La participation des navires de surface à l'assaut


Le Georges Leygues.

L'engagement des croiseurs en zone américaine.

Le 27 mai, les commandants du Georges Leygues (capitaine de vaisseau Sauri) et du Montcalm (capitaine de Vaisseau Deprez) avaient reçu l'ordre d'ouvrir les sacs d'instruction-opérations : ils prirent connaissance de ces documents en présence du contre-amiral Jaujard, en rade de Belfast, dans l'après midi du 28. Incorporés dans le groupe d'assaut 124 (Omaha: contre-amiral Hall) de la Western Task Force américaine, les deux croiseurs formaient, avec le cuirassé Arkansas, le groupe d'appui n° 2 du groupe de soutien 124-9 (contre-amiral Bryant).

Le jeudi 1er juin, l'amiral Bryant réunissait sur le cuirassé Texas les officiers français et leur exposait brièvement les principaux points de leur mission, d'après les instructions et les volumineuses corrections qui n'avaient cessé d'affluer. Les 3 bâtiments du groupe Arkansas devaient mouiller. à l'aube du jour " J ", à 3 milles de Port-en-Bessin et appuyer de leur feu les forces d'invasion: tir de contre batterie sur toute pièce ennemie se signalant dans leur secteur; réduction par l'artillerie principale de blockhaus et de nids de mitrailleuses minutieusement désignés; artillerie de 90 battant la plage de Saint-Laurent où s'effectuerait le débarquement. Une fois la tête de pont solidement constituée, l'artillerie de 152 devait soutenir la progression des éléments débarqués. sur indication d'un observateur terrestre, "Shore Fire Control Party" (SFCP), ou sur renseignement donné par avion. Le 31 mai, les instructions avaient déjà été communiquées aux officiers et les bâtiments " mis sous scellés", c'est-à-dire entièrement coupés de la terre.

L'approche

Dans la nuit du 1er au 2 juin, les commandants apprenaient que le jour " J " était fixé au 5 juin et l'heure " H " à 06h10. En conséquence, l'appareillage eut lieu le 3 juin à 02h30, par un temps couvert et pluvieux. La brise du sud-ouest n'était pas encore significative mais elle ne tardait pas à fraichir et, vers 16h le vent atteignait la force 5. Le baromètre continuait à baisser et, si le vent mollissait (force 2), la mer présentait un creux inquiétant au matin du 4 juin. Aussi l'ordre de faire demi-tour arriva vers 07h30 quand tout le groupe se trouvait au large de Plymouth: vers 08h00 on apprit que l'opération était retardée de 24 heures: le jour "J" serait donc le 6 juin et l'heure "H" 06h30. Le groupe de cuirassés américains et croiseurs français suit la route inverse durant 12 heures conformément aux instructions.

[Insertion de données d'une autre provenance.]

-- ==== Sys2Proof/Safety.lean ====
section
/-! DEFINITION. What counts as a legal state of the block (the invariant every step keeps), the duties of the agents around it
(20_memory.md R83, 60_exceptions.md R335), and the vocabulary of the statements. -/

namespace Sys2Proof.Machine

/-- The constraints of 00_scope.md R7 on a parameter set, spelled out: "every `A_*` is in 0..127" holds by type, a single-bit
mask is a power of two, and both tick counts fit the timer (for `PON_TICKS` DEDUCED, log entry 5). -/
abbrev ParameterConstraints (p : Params) : Prop :=
  1 ≤ p.fClkHz ∧ (∃ k, k < 8 ∧ p.vPon = BitVec.ofNat 8 (2 ^ k)) ∧ (∃ k, k < 8 ∧ p.vAen = BitVec.ofNat 8 (2 ^ k)) ∧
  p.vPon &&& p.vAen = 0 ∧ 200 ≤ p.tAenMs ∧ p.tAenMs ≤ 700 ∧ 10 ≤ p.tPonMs ∧
  1 ≤ ponTicks p ∧ 1 ≤ aenTicks p ∧ aenTicks p ≤ 2 ^ 32 - 1 ∧ ponTicks p ≤ 2 ^ 32 - 1

/-- No handle: every handle register at its reset value (41_lifecycle.md R206). -/
abbrev NoHandle (s : State) : Prop := s.pwr = .off ∧ s.fail = .none ∧ s.fxerr = 0 ∧ s.chipId = 0

/-- A handle with an accepted identity and no failure. -/
abbrev Identified (s : State) : Prop := s.fail = .none ∧ s.fxerr = 0 ∧ idAccepted s.chipId = true

/-- FAILED after the second enable write: PON is on (41_lifecycle.md R187). -/
abbrev FailedPowered (s : State) : Prop := s.fail = .aenXt ∧ s.pwr = .powered ∧ idAccepted s.chipId = true

/-- FAILED by the identity check (R182), by its transport (R183), by the first enable write (R185) or by the second. -/
abbrev FailedHandle (s : State) : Prop :=
  (s.fail = .idMismatch ∧ s.pwr = .off ∧ s.fxerr = 0 ∧ idAccepted s.chipId = false) ∨
  (s.fail = .idXt ∧ s.pwr = .off ∧ s.chipId = 0) ∨
  (s.fail = .ponXt ∧ s.pwr = .off ∧ idAccepted s.chipId = true) ∨
  FailedPowered s

/-- The handle registers agree with the FSM state (10_state.md R37 to R39), and the FSM code is a used one (R57). -/
abbrev HandleInv (s : State) : Prop :=
  s.st.isUnused = false ∧
  (s.st = .idleU ∨ s.st = .idRd → NoHandle s) ∧
  (s.st = .ponWr → Identified s ∧ s.pwr = .off) ∧
  (s.st = .ponWait ∨ s.st = .aenWr → Identified s ∧ s.pwr = .powered) ∧
  (s.st = .aenWait ∨ s.st = .idleA ∨ s.st = .rdLo ∨ s.st = .rdHi ∨ s.st = .cfgWr → Identified s ∧ s.pwr = .active) ∧
  (s.st = .tdWr → (Identified s ∧ s.pwr = .active) ∨ FailedPowered s) ∧
  (s.st = .idleF → FailedHandle s)

/-- The transaction flag is set only in a transaction state (10_state.md R43a, 20_memory.md R82). -/
abbrev XferInv (s : State) : Prop := s.xq = true → s.st.isXfer = true

/-- The timer counts only in the waits and never above what they load (60_exceptions.md R320, 41_lifecycle.md R190). -/
abbrev TimerInv (s : State) : Prop :=
  (s.st.isWait = false → s.tmr = 0) ∧
  (s.st = .ponWait → s.tmr.toNat ≤ ponTicks s.cfg) ∧
  (s.st = .aenWait → s.tmr.toNat ≤ aenTicks s.cfg)

/-- The command registers name a command that runs through the FSM state (44_request.md R270, 42_sample.md R230,
41_lifecycle.md R180, R200). -/
abbrev CommandInv (s : State) : Prop :=
  (s.st = .idRd ∨ s.st = .ponWr ∨ s.st = .ponWait ∨ s.st = .aenWr ∨ s.st = .aenWait ∨ s.st = .tdWr → s.cport = .lc) ∧
  (s.st = .rdLo ∨ s.st = .rdHi →
    s.cport = .smp ∨ (s.cport = .req ∧ s.cop.toNat = s.ch.code.toNat + 1)) ∧
  (s.st = .cfgWr → s.cport = .req ∧ (s.cop = 0x05 ∨ s.cop = 0x06))

/-- The response register holds one of the responses of 60_exceptions.md R300: an error code only with TRANSPORT (30_encoding.md
R129), no data in an error response on REQ or SMP (R130), each status on the ports that raise it. -/
abbrev ResponseInv (s : State) : Prop :=
  (s.rspStatus ≠ .transport → s.rspXerr = 0) ∧
  (s.rspPort ≠ .lc → s.rspStatus ≠ .ok → s.rspData = 0) ∧
  (s.rspStatus = .unrecognized → s.rspPort = .lc) ∧
  (s.rspStatus = .notReady → s.rspPort ≠ .lc) ∧
  (s.rspStatus = .invalid → s.rspPort ≠ .smp)

/-- The legal states of the machine: legal parameters, a canonical sensor memory, and registers that agree with each other. -/
structure State.Inv (s : State) : Prop where
  cfg : legalParams s.cfg = true
  sensor : Memory.wf s.sensor = true
  handle : HandleInv s
  xfer : XferInv s
  timer : TimerInv s
  command : CommandInv s
  response : ResponseInv s

/-- The adapter's duties of 20_memory.md R83 (b) and (c) at the coming edge: it answers only an outstanding transaction. -/
def adapterDuty (s : State) : Prop := s.input.xrValid = true → outstanding s = true

/-- The host's duty of 60_exceptions.md R335 at the pins, between two edges: a payload offered and not taken is the same at the
next edge if it is offered there still. The host may hold a `valid` for any time and may take it back; SMP has no payload. -/
def hostDuty (s t : State) : Prop :=
  (s.input.reqValid = true → reqReady s = false → t.input.reqValid = true → t.input.reqWord = s.input.reqWord) ∧
  (s.input.lcValid = true → lcReady s = false → t.input.lcValid = true → t.input.lcOp = s.input.lcOp)

/-- Along the next `n` edges a port's command is offered and not taken, and the host keeps its duty at each. `valid` and
`ready` are the port's two handshake signals. -/
def heldFor (valid ready : State → Bool) (n : Nat) (s : State) : Prop :=
  ∀ k, k < n → ∃ u v, stateAfter k s = some u ∧ stateAfter (k + 1) s = some v ∧
    valid u = true ∧ ready u = false ∧ valid v = true ∧ hostDuty u v

/-- No reset at the next `n` edges. -/
def noReset (n : Nat) (s : State) : Prop := ∀ k, k < n → (s.inputAt k).rst = false

/-- The block is busy after each of the first `n` edges and before them: a command is in progress throughout. -/
def busyFor (n : Nat) (s : State) : Prop := ∀ k, k < n → ∀ u, stateAfter k s = some u → u.st.isIdle = false

/-- The same registers, parameters and sensor bytes; the pins to come and the edge count may differ. -/
def sameBlock (s t : State) : Prop := { s with script := [], edge := 0 } = { t with script := [], edge := 0 }

/-- A completion edge in state `st` (10_state.md R53): legal parameters, no reset, a transaction outstanding, an answer. -/
structure CompletionEdge (st : Fsm) (s : State) : Prop where
  legal : legalParams s.cfg = true
  noRst : s.input.rst = false
  inState : s.st = st
  awaiting : s.xq = true
  answered : s.input.xrValid = true

/-- The channel read of a channel: READC, READR, READG or READB. -/
def readInstr : Channel → Byte → Instr
  | .clear, arg => .readc arg
  | .red, arg => .readr arg
  | .green, arg => .readg arg
  | .blue, arg => .readb arg

/-- The op code of a channel read (30_encoding.md R122). -/
def readOp : Channel → Byte
  | .clear => 0x01
  | .red => 0x02
  | .green => 0x03
  | .blue => 0x04

/-- The eight reads of a sample, in order (42_sample.md R233). -/
def sampleReads (p : Params) : List Xact :=
  [.read p.aCdata, .read (p.aCdata + 1), .read p.aRdata, .read (p.aRdata + 1),
   .read p.aGdata, .read (p.aGdata + 1), .read p.aBdata, .read (p.aBdata + 1)]

end Sys2Proof.Machine
end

La question du temps reste primordiale. Or, le vent continue à fraîchir jusqu'à 12h00. La visibilité est très mauvaise et la nébulosité considérable de 14 heures à 19 heures, crachin et pluie alternent avec un vent ouest-sud-ouest force 5 et une mer hachée (mer 5). Heureusement vers 19 heures, juste au moment où le nouveau demi-tour s'amorce, la pluie cesse, la visibilité s'améliore, la brise mollit. Devant Plymouth, vers 07 h 30, le Nevada quitte la ligne de file, le Montcalm prend poste sur l'avant du Georges Leygues. A 08 h 30 le croiseur anglais Glasgow s'intercale entre le Texas et l'Arkansas.

Le groupe de soutien 124-9 est donc formé. Le croiseur anglais Bellona (qui se place à 08 h 28, derrière le Georges Leygues) l'escorte pendant une heure, puis à 09 h 45 repart vers Plymouth. La mer se peuple de plus en plus; à 11 h 38, par exemple, le Georges Leygues se fait remonter par 8 dragueurs et 5 croiseurs. On se demande alors comment tous ces bâtiments pourront passer dans les chenaux que les dragueurs sont en train d'ouvrir dans les champs de mines, en baie de Seine. L'opération se déroule admirablement bien: pas une mine, pas un abordage, aucune réaction de la terre ou de l'aviation ennemie.